Photo by: Heng Chivoan
People participate in a blessing ceremony led by Chinese monks yesterday at the northern bridge leading to Diamond Island, site of last month’s deadly stampede.
People participate in a blessing ceremony led by Chinese monks yesterday at the northern bridge leading to Diamond Island, site of last month’s deadly stampede.
via CAAI
Monday, 13 December 2010 15:02 Tep Nimol
THE firm developing Diamond Island held a ceremony yesterday for victims of the deadly stampede last month that killed 353 on a bridge to the island.
About 100 monks, including 21 senior monks from as far afield as China, Vietnam and Taiwan, led the Chinese-language ceremony, joined by 300 others from the capital’s Chinese-Cambodian community, including members of Chinese associations, students and business leaders.
“This ceremony is aimed at paying tribute to the dead and allowing them to rest in peace,” said Pung Khiav Se, general director of Diamond Island developer Overseas Cambodian Investment Corporation.
Phnom Penh governor Kep Chuktema led an official ceremony last week to reopen the bridge, which is now open only to traffic exiting the island in order to guard against a recurrence of the Water Festival tragedy.
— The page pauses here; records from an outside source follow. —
-- ==== Sys2Proof/Machine/Branch.lean ====
section
/-! DEFINITION. The control words, opcodes 0x20 to 0x27: PBR (R380, R381), BR, BRQ, BRMZ, CALL (R334-R341), RET (R385, R386), LOOP
and REPEAT (R366-R369). -/
namespace Sys2Proof.Machine
open Sys2Proof

/-! ## Targets -/

/-- PBR's target: `fits` says that it is a syllable address (R381). -/
def pbrAct (b : BitVec 3) (target : Nat) (fits : Bool) : Act Unit := do
  let s ← get
  let q ← getSeq
  result 1 (.setB b ⟨true, !(fits && s.targetOk q target), BitVec.ofNat 25 target, s.ttc⟩)

def pbrOAct (b : BitVec 3) (imm : BitVec 48) : Act Unit := do
  let q ← getSeq
  let goal : Int := (q.at_.pc : Int) + imm.toInt
  pbrAct b (goal % 2 ^ 25).toNat (decide (0 ≤ goal) && decide (goal < 2 ^ 25))

def execPbrO (g : Guard) (b : BitVec 3) (imm : BitVec 48) (s : State) : Host.Outcome State Fault Refusal :=
  issueFall g (pure ()) (pbrOAct b imm) s

def pbrRAct (b : BitVec 3) (a : BitVec 6) : Act Unit := do
  let v ← readS a
  pbrAct b (v.setWidth 25).toNat (v.extractLsb' 25 39 == 0)

def execPbrR (g : Guard) (b : BitVec 3) (a : BitVec 6) (s : State) : Host.Outcome State Fault Refusal :=
  issueFall g (skip 1 [.sSrc a]) (pbrRAct b a) s

/-- Whether a target register may be branched through (R336, R52): valid, and its PBR four program cycles old. -/
def BReg.ready (r : BReg) (t : Nat) : Bool := r.valid && decide (r.since + 4 ≤ t)

/-- Whether it names a section header whose checks pass (R336, R381). -/
def State.branchOk (s : State) (q : Seq) (r : BReg) : Bool := !r.bad && s.targetOk q r.syll.toNat

/-- A branch outcome for the trace (R336). -/
def outcome (taken : Bool) : Act Unit := modify fun s => traceBranch s s.cur.1 taken s.ttc

/-- A taken branch through a register: its section starts at the next cycle (R336). -/
def takeBranch (r : BReg) : Act Ctl := do
  let s ← get
  let q ← getSeq
  need (s.branchOk q r) .illegal 0x0C
  outcome true
  pure (.goto r.syll.toNat)

/-- The branch target, with the check of R336. -/
def branchReg (b : BitVec 3) : Act BReg := do
  let q ← getSeq
  let t ← getTtc
  need ((q.breg b).ready t) .schedule 0x05
  pure (q.breg b)

/-- BR.GO (R337). -/
def brAct (b : BitVec 3) : Act Ctl := do
  let r ← branchReg b
  takeBranch r

def execBrGo (g : Guard) (b : BitVec 3) (s : State) : Host.Outcome State Fault Refusal :=
  issue g (outcome false) (brAct b) s

/-- BRQ (R338): `want` is the bit that takes the branch. -/
def brqAct (b : BitVec 3) (want : Bool) : Act Ctl := do
  let s ← get
  let v ← popOn (match s.cur.2 with | .as => 4 | .xs => 5)
  let r ← branchReg b
  if v.getLsbD 0 = want then takeBranch r
  else do
    outcome false
    pure .fall

def brqOff : Act Unit := do
  skip 1 [.bqPop]
  outcome false

def execBrqT (g : Guard) (b : BitVec 3) (s : State) : Host.Outcome State Fault Refusal := issue g brqOff (brqAct b true) s

def execBrqF (g : Guard) (b : BitVec 3) (s : State) : Host.Outcome State Fault Refusal := issue g brqOff (brqAct b false) s

/-- BRMZ.SKIP (R339, R368). -/
def brmzAct (n : Nat) : Act Ctl := do
  let k ← getCore
  if k.top = 0 then do
    let q ← getSeq
    let next := q.at_.after 1
    need (!q.at_.loops.any fun l => decide (next < l.last) && decide (l.last ≤ next + 3 * n)) .resource
    outcome true
    pure (.skip n)
  else do
    outcome false
    pure .fall

def execBrmzSkip (g : Guard) (imm : BitVec 48) (s : State) : Host.Outcome State Fault Refusal :=
  issue g (outcome false) (brmzAct imm.toNat) s

/-! ## Calls -/

/-- The first doubleword of a return record (R341). -/
def returnWord (section_ : BitVec 14) (syll : Nat) : Word64 := 0#18 ++ section_ ++ 0#7 ++ BitVec.ofNat 25 syll

/-- CALL.GO (R341, R336, R156). -/
def callAct (b : BitVec 3) : Act Ctl := do
  let q ← getSeq
  let s ← get
  let r := q.breg b
  need (!(r.ready s.ttc && !s.branchOk q r)) .illegal 0x0C
  let sp := Tbl.get 0 q.s 63
  need (stackOk q sp && decide (q.stlimit.toNat + 16 ≤ sp.toNat)) .stack
  checkPrivate (sp - 16) 16
  let r ← branchReg b
  result 1 (.setS 63 (sp - 16))
  storePrivate (s.dC s.cur.1 + 4) (sp - 16) (toBytes 8 (returnWord q.at_.secNum (q.at_.after 1)).toNat ++ toBytes 8 0)
  let a := (sp - 16).toNat
  modSeq fun q => { q with retRecs := (a :: q.retRecs.filter (· != a)).take 16 }
  takeBranch r

def execCallGo (g : Guard) (b : BitVec 3) (s : State) : Host.Outcome State Fault Refusal :=
  issue g (outcome false) (callAct b) s

/-- The section of a stream that a syllable belongs to: its header, and whether the syllable is that header (R385). A literal is no
word. -/
def findSection (s : State) (q : Seq) (a : Nat) : Nat → Nat → Option (Nat × Bool)
  | 0, _ => none
  | fuel + 1, hdr =>
    let h := s.mem.header hdr
    if hdrMark h ≠ 0xFF ∨ hdrLen h = 0 ∨ !q.inStream hdr then none
    else if a = hdr then some (hdr, true)
    else if hdr + 2 ≤ a ∧ a < hdr + 2 + 3 * hdrLen h then
      (if (a - hdr - 2) % 3 = 0 && !isLitFrom (fun i => s.mem.iword (hdr + 2 + 3 * i)) ((a - hdr - 2) / 3) 0 ((a - hdr - 2) / 3 + 1) then some (hdr, false)
       else none)
    else findSection s q a fuel (hdr + 2 + 3 * hdrLen h)

/-- A return record as RET reads it (R386): the memory's 16 bytes, or those of the CALL whose write has not performed. -/
def returnRecord (s : State) (core : Nat) (q : SeqId) (a : Nat) : List Byte :=
  let mine := (s.cons s.curCons).latches.filter fun l => decide (l.core = core) && l.seq == q &&
    opcodeOf (s.mem.iword l.syll.toNat) == 0x24
  match mine.reverse.findSome? fun l => match l.eff with
      | .store _ [g] => if g.at_ = privAt core a then some g.bytes else none
      | _ => none with
  | some bs => bs
  | none => s.mem.read (privAt core a) 16

/-- RET.GO (R385, R386). -/
def retAct : Act Ctl := do
  let q ← getSeq
  let sp := Tbl.get 0 q.s 63
  need (stackOk q sp && decide (sp.toNat + 16 ≤ q.stbase.toNat)) .stack
  checkPrivate sp 16
  let s ← get
  if q.retRecs.contains sp.toNat || (match q.at_.req with | some t => decide (t ≤ s.clk) | none => false) then pure ()
  else hold 2 (if q.at_.req.isSome then none else some (.record sp.toNat))
  let bs := returnRecord s s.cur.1 s.cur.2 sp.toNat
  let w := BitVec.ofNat 64 (leNat (bs.take 8))
  let a := (w.extractLsb' 0 25).toNat
  let ok := w.extractLsb' 46 18 == 0 && w.extractLsb' 25 7 == 0 && leNat (bs.drop 8) == 0
  match (if ok then findSection s q a (q.streamHi - q.streamLo) q.streamLo else none) with
  | none => fault .stack
  | some (hdr, isHdr) => do
    need (isHdr || hdrNum (s.mem.header hdr) == w.extractLsb' 32 14) .stack
    result 1 (.setS 63 (sp + 16))
    pure (if isHdr then .goto hdr else .back hdr a)

def execRetGo (g : Guard) (s : State) : Host.Outcome State Fault Refusal := issue g (pure ()) retAct s

/-! ## Loops -/

/-- Level k of a loop table (R29). -/
def levelOf (table : List Word64) (k : Nat) : Option Word64 :=
  match table with
  | [] => none
  | h :: ls => if k < (h.extractLsb' 60 4).toNat then ls[k]? else none

def State.trainOf (s : State) (k : Nat) : Option Train :=
  let c := s.cons k
  s.disp.trains.find? fun t => t.part == c.part && t.num == c.train

/-- Iterations and start index of a level on a core (R30): `none` where LOOP.L may not name it (R367). -/
def loopLevel (s : State) (core k : Nat) : Option (Nat × Nat) :=
  let c := s.cons ((s.consistOf core).getD 0)
  match s.trainOf ((s.consistOf core).getD 0) with
  | none => none
  | some t => match levelOf t.loops k with
    | none => none
    | some w =>
      if w.extractLsb' 62 2 = 0 then some ((w.extractLsb' 0 32).toNat, 0)
      else if w.extractLsb' 62 2 = 2 then
        let p := c.pos core / c.c
        some (t.vec.getD p 0, (t.vec.take p).foldl (· + ·) 0)
      else none

/-- A LOOP (R367): `count` iterations of the next n words, by a counter; `info` is a fault's tinfo. -/
def loopAct (counter n count : Nat) (level : Option (Nat × Nat)) (info : Word64) : Act Ctl := do
  let q ← getSeq
  let p := q.at_
  let first := p.after 1
  let last := first + 3 * n
  need (decide (count ≤ 65536) && !(p.loops.any fun l => l.counter == counter) &&
    !(p.loops.any fun l => decide (l.first ≤ p.pc) && decide (p.pc < l.last) && decide (l.last < last))) .resource 0 info
  if count = 0 then pure (.skip n)
  else do
    result 1 (.setLc counter (BitVec.ofNat 16 (count - 1)))
    match level with
    | some (k, start) => result 1 (.setLvl k (BitVec.ofNat 32 start))
    | none => pure ()
    modSeq fun q => { q with at_ := { q.at_ with loops := ⟨counter, level.map Prod.fst, first, last⟩ :: q.at_.loops } }
    pure .fall

/-- LOOP.L (R367). -/
def loopLAct (k n : Nat) : Act Ctl := do
  notInHandler
  let s ← get
  match loopLevel s s.cur.1 k with
  | none => fault .resource 0 (BitVec.ofNat 64 k)
  | some (count, start) => loopAct k n count (some (k, start)) (BitVec.ofNat 64 k)

def execLoopL (g : Guard) (a : BitVec 6) (imm : BitVec 48) (s : State) : Host.Outcome State Fault Refusal :=
  issue g (pure ()) (loopLAct (a.setWidth 2).toNat imm.toNat) s

/-- LOOP.S (R367). -/
def loopSAct (counter : Nat) (a : BitVec 6) (n : Nat) : Act Ctl := do
  notInHandler
  let v ← readS a
  loopAct counter n v.toNat none v

def execLoopS (g : Guard) (b : BitVec 3) (a : BitVec 6) (imm : BitVec 48) (s : State) : Host.Outcome State Fault Refusal :=
  issue g (skip 1 [.sSrc a]) (loopSAct (b.setWidth 2).toNat a imm.toNat) s

/-- REPEAT (R369): the next word, with its literal, issues m times. -/
def repeatAct (m : Nat) : Act Ctl := do
  notInHandler
  need (decide (m ≤ 65536)) .resource
  let s ← get
  let q ← getSeq
  if m = 0 then pure (.skip (if opHasLit (opcodeOf (s.mem.iword (q.at_.after 1))) then 2 else 1))
  else pure (.times m)

def execRepeatN (g : Guard) (imm : BitVec 48) (s : State) : Host.Outcome State Fault Refusal :=
  issue g (pure ()) (repeatAct imm.toNat) s

def repeatSAct (a : BitVec 6) : Act Ctl := do
  let v ← readS a
  repeatAct v.toNat

def execRepeatS (g : Guard) (a : BitVec 6) (s : State) : Host.Outcome State Fault Refusal :=
  issue g (skip 1 [.sSrc a]) (repeatSAct a) s

end Sys2Proof.Machine
end

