/-- Reason 5 (R279), kept in the record until it leaves: the class has no class stage word applied at a stage of kind none that has a
miss action. -/
def strayMiss (b : SBox) (r : Record) (table : Nat) (bank : Bool) : Bool :=
  b.kind table == 3 && (imgDw (b.missWords r.part table bank) 0).getLsbD 63

/-- One stage. -/
def sbStage (b : SBox) (r : Record) (stage : Nat) : Record :=
  let table := tableNo r.pipe stage
  let bank := r.banks.getLsbD table
  let cw := b.classWord r.part table bank r.cls
  if !cw.getLsbD 63 then (if strayMiss b r table bank then { r with reason := 5 } else r)
  else
    let kind := b.kind table
    let k := keyOf cw r
    let hit := if kind = 3 then none
      else (List.range (b.window r.part table).2).find? fun i => entryHit kind k (b.entry r.part table bank i)
    match hit with
    | some i =>
      let img := b.entry r.part table bank i
      sbAction r (imgDw img (actionAt kind)) (imgDw img (actionAt kind + 1))
    | none =>
      let m := b.missWords r.part table bank
      if (imgDw m 0).getLsbD 63 then sbAction r (imgDw m 0) (imgDw m 1) else r

/-- A pass through the sixteen stages. -/
def sbPass (b : SBox) (r : Record) : Record := (List.range 16).foldl (sbStage b) r

/-! ## Egress (R278, R279) -/

/-- A source becomes pending at a core, from the station time at which it is at the C-die (R213). -/
def State.raiseIrq (s : State) (core : Nat) (src : BitVec 3) (at_ : Nat) : State :=
  let k := s.core core
  if k.irq.any fun p => p.1 == src then s else s.setCore core { k with irq := k.irq ++ [(src, at_)] }

/-- The exception queue of the record's partition; the host is notified (R318). -/
def State.exception (s : State) (r : Record) (reason : BitVec 4) : State :=
  let p := s.part r.part
  s.setPart r.part (if 256 ≤ p.exc.length then { p with dropped := min (p.dropped + 1) (2 ^ 32 - 1) }
    else { p with exc := p.exc ++ [{ r with reason := reason }], msix := p.msix ++ [2] })

/-- A launch packet of a record: its fields, and a partition vector of zeros. -/
def launchPacket (r : Record) : List Word64 :=
  (List.range 8).map (fun i => r.field (2 * i + 1) ++ r.field (2 * i)) ++ List.replicate 8 0

/-- The place of a sequence-table entry in the record's partition (R278). -/
def kvPlace (s : State) (r : Record) : Option Nat :=
  let a := r.data.toNat
  let inside : Bool := match (s.part r.part).grant.kv with | some (b, n) => decide (b ≤ a) && decide (a + 64 ≤ b + n) | none => false
  if inside && decide (a % 64 = 0) then
    match s.walk r.part a with
    | .leaf log2 pa _ w _ _ => if w && s.granted r.part (pa + a % 2 ^ log2) 64 then some (s.forward (pa + a % 2 ^ log2)) else none
    | _ => none
  else none

/-- A record at its egress; `none` while the stack's queue for a sequence-table entry is full. One for a fourth round has reason 2
(R279). -/
def egress (s : State) (r : Record) : Option State :=
  let away := fun (s : State) (n : BitVec 4) => some (s.exception r n)
  if r.reason = 5 then away s 5
  else if r.reason = 2 then away s 2
  else match r.egress.toNat with
    | 1 =>
      let core := (r.target.extractLsb' 0 8).toNat
      if !(decide (core < 160) && (s.core core).part == some r.part) then away s 4
      else if 64 ≤ (s.core core).egress.length then away s 3
      else
        let s := s.modCoreAt core fun k => { k with egress := k.egress ++ [r] }
        some (if (s.core core).egressMark then s.raiseIrq core 2 (s.clk + s.dist hDie cDie) else s)
    | 2 =>
      if ((launchPacket r).getD 0 0).extractLsb' 48 5 = r.part then
        some { s with disp := { s.disp with
          launches := s.disp.launches ++ [{ by_ := .record r, packet := launchPacket r, at_ := s.clk }] } }
      else away s 4
    | 3 =>
      match kvPlace s r with
      | none => away s 4
      | some pa =>
        let stack := pa / 2 ^ 37
        if kvDepth ≤ (s.kvQueue stack).length then none
        else some (s.enterKv [stack] [([⟨r.data.toNat, pa, 64⟩], r.f.flatMap fun v => toBytes 4 v.toNat, false)])
    | 4 => some (s.modSbox fun b => { b with handed := b.handed ++ [r] })
    | 5 => away s 0
    | 7 => some (s.modSbox fun b => { b with discarded := b.discarded + 1 })
    | _ => away s 1

/-- Records whose time at their egress has come, in order; one that finds its stack's queue full tries again. -/
def tickEgress (s : State) : State :=
  let due := s.sbox.out.filter fun o => decide (o.1 ≤ s.clk)
  due.foldl (fun s o => match egress s o.2 with
    | some s => s
    | none => s.modSbox fun b => { b with out := b.out ++ [o] })
    (s.modSbox fun b => { b with out := b.out.filter fun o => !decide (o.1 ≤ s.clk) })

/-! ## Passing (R273) -/

/-- Cycles from stage 15 to a record's destination: 2, and the distance of another die (R273). -/
def egressTime (s : State) (r : Record) : Nat :=
  2 + (if r.egress = 3 && r.reason = 0 then (match kvPlace s r with | some pa => s.dist hDie (dieOfStack (pa / 2 ^ 37)) | none => 0) else 0)

/-- RECORD_PASS: the pass of a record ends; it goes round again, or is at its egress two cycles on. -/
def recordPass (s : State) (id : Nat) : State :=
  match s.sbox.inside.find? fun e => e.1 == id with
  | none => s
  | some (_, t, r) =>
    let r := sbPass s.sbox r
    let s := s.modSbox fun b => { b with inside := b.inside.filter fun e => e.1 != id }
    if r.egress = 6 ∧ r.reason ≠ 5 then
      if r.recirc < 3 then s.modSbox fun b => { b with inside := b.inside ++ [(id, t + 32, { r with recirc := r.recirc + 1, egress := 0 })] }
      else s.modSbox fun b => { b with out := b.out ++ [(t + 2, { r with reason := 2 })] }
    else s.modSbox fun b => { b with out := b.out ++ [(t + egressTime s r, r)] }

def execRecordPass (id : Nat) (s : State) : Host.Outcome State Fault Refusal := .next (recordPass s id)

/-! ## At the H-die -/

/-- The status word of SBGET, with the records still in the queue. -/
def sbStatus (r : Record) (exc : Bool) (left : Nat) : Word64 :=
  BitVec.ofNat 64 (2 ^ 63 + r.cls.toNat * 2 ^ 56 + (if exc then r.reason.toNat else 0) * 2 ^ 52 + r.recirc % 4 * 2 ^ 40 + r.src % 256 * 2 ^ 32 +
    left * 2 ^ 16)

/-- SBGET takes the oldest record. -/
def sbgetStep (s : State) (core : Nat) (exc : Bool) (addr : Nat) (ids : List Nat) : State :=
  let part := (s.core core).part.getD 0
  let q := if exc then (s.part part).exc else (s.core core).egress
  match q with
  | [] => s.takeInto core ids [Effect.withWord 0, fun e => e]
  | r :: rest =>
    let s := if exc then s.setPart part { s.part part with exc := rest } else s.modCoreAt core fun k => { k with egress := rest }
    let s := s.takeInto core (ids.take 1) [Effect.withWord (sbStatus r exc rest.length)]
    (ids.drop 1).foldl (fun s id => s.modLatch core id fun l => { l with
      eff := .store nullCap [⟨0, privAt core addr, r.f.flatMap fun v => toBytes 4 v.toNat⟩], back := some (s.clk + s.dist hDie (dieOf core) + 4) }) s

/-- The item an SBSTAT selects (R283). -/
def sbstatStep (s : State) (core sel : Nat) (ids : List Nat) : State :=
  let part := (s.core core).part.getD 0
  let p := s.part part
  let bits := fun (pipe : Nat) => (List.range 64).foldl (fun (w : Nat) i => if Tbl.get 0 s.sbox.slots (64 * pipe + i) = core + 1 then w + 2 ^ i else w) 0
  let v : Nat := match sel with
    | 0 => (s.core core).egress.length + (if (s.core core).egressMark then 256 else 0)
    | 1 => p.exc.length + p.dropped * 2 ^ 16
    | 2 => p.refused % 2 ^ 32 * 2 ^ 32 + (if p.sticky then 1 else 0)
    | 3 => (List.range 32).foldl (fun w t => w + s.sbox.kind t * 2 ^ (2 * t)) 0
    | 4 => bits 0
    | _ => bits 1
  let s := s.takeInto core ids [Effect.withWord (BitVec.ofNat 64 v)]
  if sel = 2 then s.setPart part { s.part part with sticky := false } else s

/-- What one request has the H-die do; `none` while an LTAKE waits. -/
def hStep (s : State) (core : Nat) (q : HReq) : Option State :=
  match q.op with
  | .ltake wait => ltakeStep s core wait q.latches
  | .lstat sel => some (lstatStep s core sel q.latches)
  | .sbget exc a => some (sbgetStep s core exc a q.latches)
  | .sbstat sel => some (sbstatStep s core sel q.latches)
  | .sbmark b => some (s.modCoreAt core fun k => { k with egressMark := b })

/-! ## The interface queue (R272, R282, R283) -/

/-- Whether a core owns an ingress slot of a pipeline. -/
def SBox.owns (b : SBox) (core : Nat) (pipe : BitVec 1) : Bool := (List.range 64).any fun i => Tbl.get 0 b.slots (64 * pipe.toNat + i) == core + 1

/-- The bytes an SBTBL's image has (R276, R282). -/
def imageSize (kind : Nat) (lit : BitVec 64) : Nat :=
  match (lit.extractLsb' 62 2).toNat with
  | 0 => if kind = 1 then 48 else 32
  | 1 => 8
  | _ => 16

/-- Fields of SBTBL's literal. -/
def litTable (lit : BitVec 64) : Nat := tableNo (lit.extractLsb' 61 1) (lit.extractLsb' 57 4).toNat
def litClass (lit : BitVec 64) : BitVec 4 := lit.extractLsb' 53 4
def litIndex (lit : BitVec 64) : Nat := (lit.extractLsb' 40 13).toNat

/-- The station time at which a started entry is at the H-die: issue + d + D(core's die, H-die) + 4 at the earliest (R272). -/
def atH (s : State) (core : Nat) (e : EngEntry) : Nat := max (e.ready + 2) s.clk + s.dist (dieOf core) hDie

/-- An entry starts: a record or an image is read from private memory (R227, R283). -/
def startOne (core : Nat) (s : State) (e : EngEntry) : State :=
  let put := fun (s : State) (op : EngOp) =>
    s.modCoreAt core fun k => k.modEntry qSbox e.id fun x => { x with op := op, started := true, done := atH s core e }
  let take := fun (a n : Nat) (op : EngOp) =>
    match s.mem.firstPoison (privAt core a) n with
    | some g => (s.entryFault core e { FaultRec.zero with
        cls := .poison, tinfo := BitVec.ofNat 64 (g - privAt core 0), core := core, seq := e.seq, syll := e.syll } false).retireEntry core qSbox e
    | none => put s op
  match e.op with
  | .sbput a pipe cls =>
    take a 64 (.sbrec ((List.range 16).map fun i => s.mem.read32 (privAt core a + 4 * i)) pipe cls false)
  | .sbtbl a lit =>
    let n := imageSize (s.sbox.kind (litTable lit)) lit
    take a n (.sbimage ((List.range (n / 8)).map fun i => s.mem.read64 (privAt core a + 8 * i)) lit)
  | op => put s op

def EngEntry.isMark (e : EngEntry) : Bool := match e.op with | .mark _ => true | _ => false

/-- The entry of a core's interface queue that may run: the oldest, markers apart (R40). -/
def Core.sboxHead (k : Core) : Option EngEntry := ((k.queue qSbox).dropWhile EngEntry.isMark).head?

/-- The oldest entry starts, from issue + d + 4 on; SBGET and SBSTAT have their effect at the H-die (R40, R282, R283). -/
def startSbox (s : State) (core : Nat) : State :=
  match (s.core core).sboxHead with
  | none => s
  | some e =>
    if s.unitsStopped core || s.saving core || e.started || (s.core core).gated e.id then s
    else match e.op with
      | .sbask op t =>
        if s.clk < t then s
        else match hStep s core ⟨op, e.latches, t⟩ with
          | some s => s.retireEntry core qSbox e
          | none => s
      | _ => if s.clk < e.ready + 2 then s else startOne core s e

/-- The record of a core that may enter a pipeline: that of its oldest entry, once it is at the H-die (R40, R272). -/
def Core.ingressHead (k : Core) (pipe : BitVec 1) : Option EngEntry :=
  k.sboxHead.filter fun e => e.started && (match e.op with | .sbrec _ p _ _ => p == pipe | _ => false)

/-- RECORD_INGRESS (R272, R281): a record is stamped with the active banks and enters stage 0; a failure record for a pipeline on which
its core owns no slot goes to the exception queue (R279). -/
def recordIngress (s : State) (core : Nat) (pipe : BitVec 1) : State :=
  match (s.core core).ingressHead pipe with
  | some e => match e.op with
    | .sbrec f _ cls fail =>
      let part := (s.core core).part.getD 0
      let r : Record :=
        { f := f, cls := cls, pipe := pipe, src := core, part := part, recirc := 0, egress := 0, target := 0, data := 0
          banks := Tbl.get 0 s.sbox.active part.toNat, reason := 0 }
      let s' := s.retireEntry core qSbox e
      if fail && !s.sbox.owns core pipe then s'.exception r 7
      else { s' with nextId := s'.nextId + 1 }.modSbox fun b => { b with inside := b.inside ++ [(s'.nextId, s.clk + 32, r)] }
    | _ => s
  | none => s

def execRecordIngress (core : Nat) (pipe : BitVec 1) (s : State) : Host.Outcome State Fault Refusal := .next (recordIngress s core pipe)

/-- Whether an action word breaks R277. -/
def actionBad (aw : Word64) : Bool := [42, 28, 14, 0].any fun o => decide (12 ≤ (aw.extractLsb' (o + 10) 4).toNat)

/-- Key fields of a partition's table in a bank: the most that a class stage word which applies there names; 4 where none applies
(log 64). -/
def SBox.keyFields (b : SBox) (part : BitVec 5) (table : Nat) (bank : Bool) : Nat :=
  let ws := ((List.range 16).map fun c => b.classWord part table bank (BitVec.ofNat 4 c)).filter fun w => w.getLsbD 63
  if ws.isEmpty then 4 else ws.foldl (fun n w => max n ((w.extractLsb' 61 2).toNat + 1)) 0

/-- Whether an image breaks R274 to R277 for its stage's kind, and for keys of a number of fields. -/
def imageBadFor (kind fields : Nat) (lit : BitVec 64) (img : List Word64) : Bool :=
  match (lit.extractLsb' 62 2).toNat with
  | 0 => kind == 3 || actionBad (imgDw img (actionAt kind)) || (kind == 2 && imgDw img 1 != 0) ||
      (kind == 0 && decide (2 ^ (32 * fields) ≤ (imgDw img 0).toNat + (imgDw img 1).toNat * 2 ^ 64))
  | 1 =>
    let w := imgDw img 0
    w.extractLsb' 0 45 != 0 || (kind == 2 && w.getLsbD 63 && w.extractLsb' 61 2 != 0)
  | _ => actionBad (imgDw img 0)

/-- Whether a record in the pipeline is stamped with a bank. -/
def SBox.stamped (b : SBox) (part : BitVec 5) (table : Nat) (bank : Bool) : Bool :=
  b.inside.any fun e => e.2.2.part == part && e.2.2.pipe.toNat == table / 16 && e.2.2.banks.getLsbD table == bank

/-- A table's image goes into a bank. -/
def SBox.putImage (b : SBox) (part : BitVec 5) (bank : Bool) (lit : BitVec 64) (img : List Word64) : SBox :=
  let key := bankKey part (litTable lit) bank
  match (lit.extractLsb' 62 2).toNat with
  | 0 => { b with entries := Tbl.set b.entries (b.entryKey part (litTable lit) bank (litIndex lit)) img }
  | 1 => { b with classes := Tbl.set b.classes (key * 16 + (litClass lit).toNat) (imgDw img 0) }
  | _ => { b with miss := Tbl.set b.miss key img }

/-- SHADOW_BANK_WRITE (R281, R283): the image at the head of a core's queue goes into the shadow bank, or is refused. -/
def shadowBankWrite (s : State) (core : Nat) : State :=
  match (s.core core).queue qSbox with
  | e :: _ => match e.op with
    | .sbimage img lit =>
      let part := (s.core core).part.getD 0
      let table := litTable lit
      let bank := !s.sbox.bank part table
      if s.sbox.stamped part table bank then s
      else
        let s := s.retireEntry core qSbox e
        if imageBadFor (s.sbox.kind table) (s.sbox.keyFields part table bank) lit img then
          s.setPart part { s.part part with refused := (s.part part).refused + 1, sticky := true }
        else s.modSbox fun b => b.putImage part bank lit img
    | _ => s
  | [] => s

def execShadowBankWrite (core : Nat) (s : State) : Host.Outcome State Fault Refusal := .next (shadowBankWrite s core)

/-- SBCOMMIT.G at the head of a core's queue (R280). -/
def sbCommit (s : State) (core : Nat) (e : EngEntry) (mask : BitVec 32) : State :=
  let part := (s.core core).part.getD 0
  (s.retireEntry core qSbox e).modSbox fun b => { b with active := Tbl.set b.active part.toNat (Tbl.get 0 b.active part.toNat ^^^ mask) }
The governor also said OCIC had plans to build two additional bridges to the mainland.
An official investigation of put the death toll at 353, with 393 injured. The investigation committee said the incident occurred when festival-goers panicked over the swaying of the suspension bridge and rumours that it might collapse.
However, the committee did not ascribe responsibility for the disaster to any particular official, drawing criticism from the opposition and NGOs, who said it lacked the independence and competence to perform a thorough investigation and noting that the only member of the committee who was not a government official was Pung Khiav Se.
Say Sengly, director of the Cambodian-Russian Friendship Hospital, said seven victims of the stampede were still receiving treatment as of yesterday, but that five in that group were scheduled to be discharged today. Chhouy Meng, head of the emergency care unit at Calmette Hospital, said yesterday that about 20 bridge victims were still receiving urgent care at the hospital.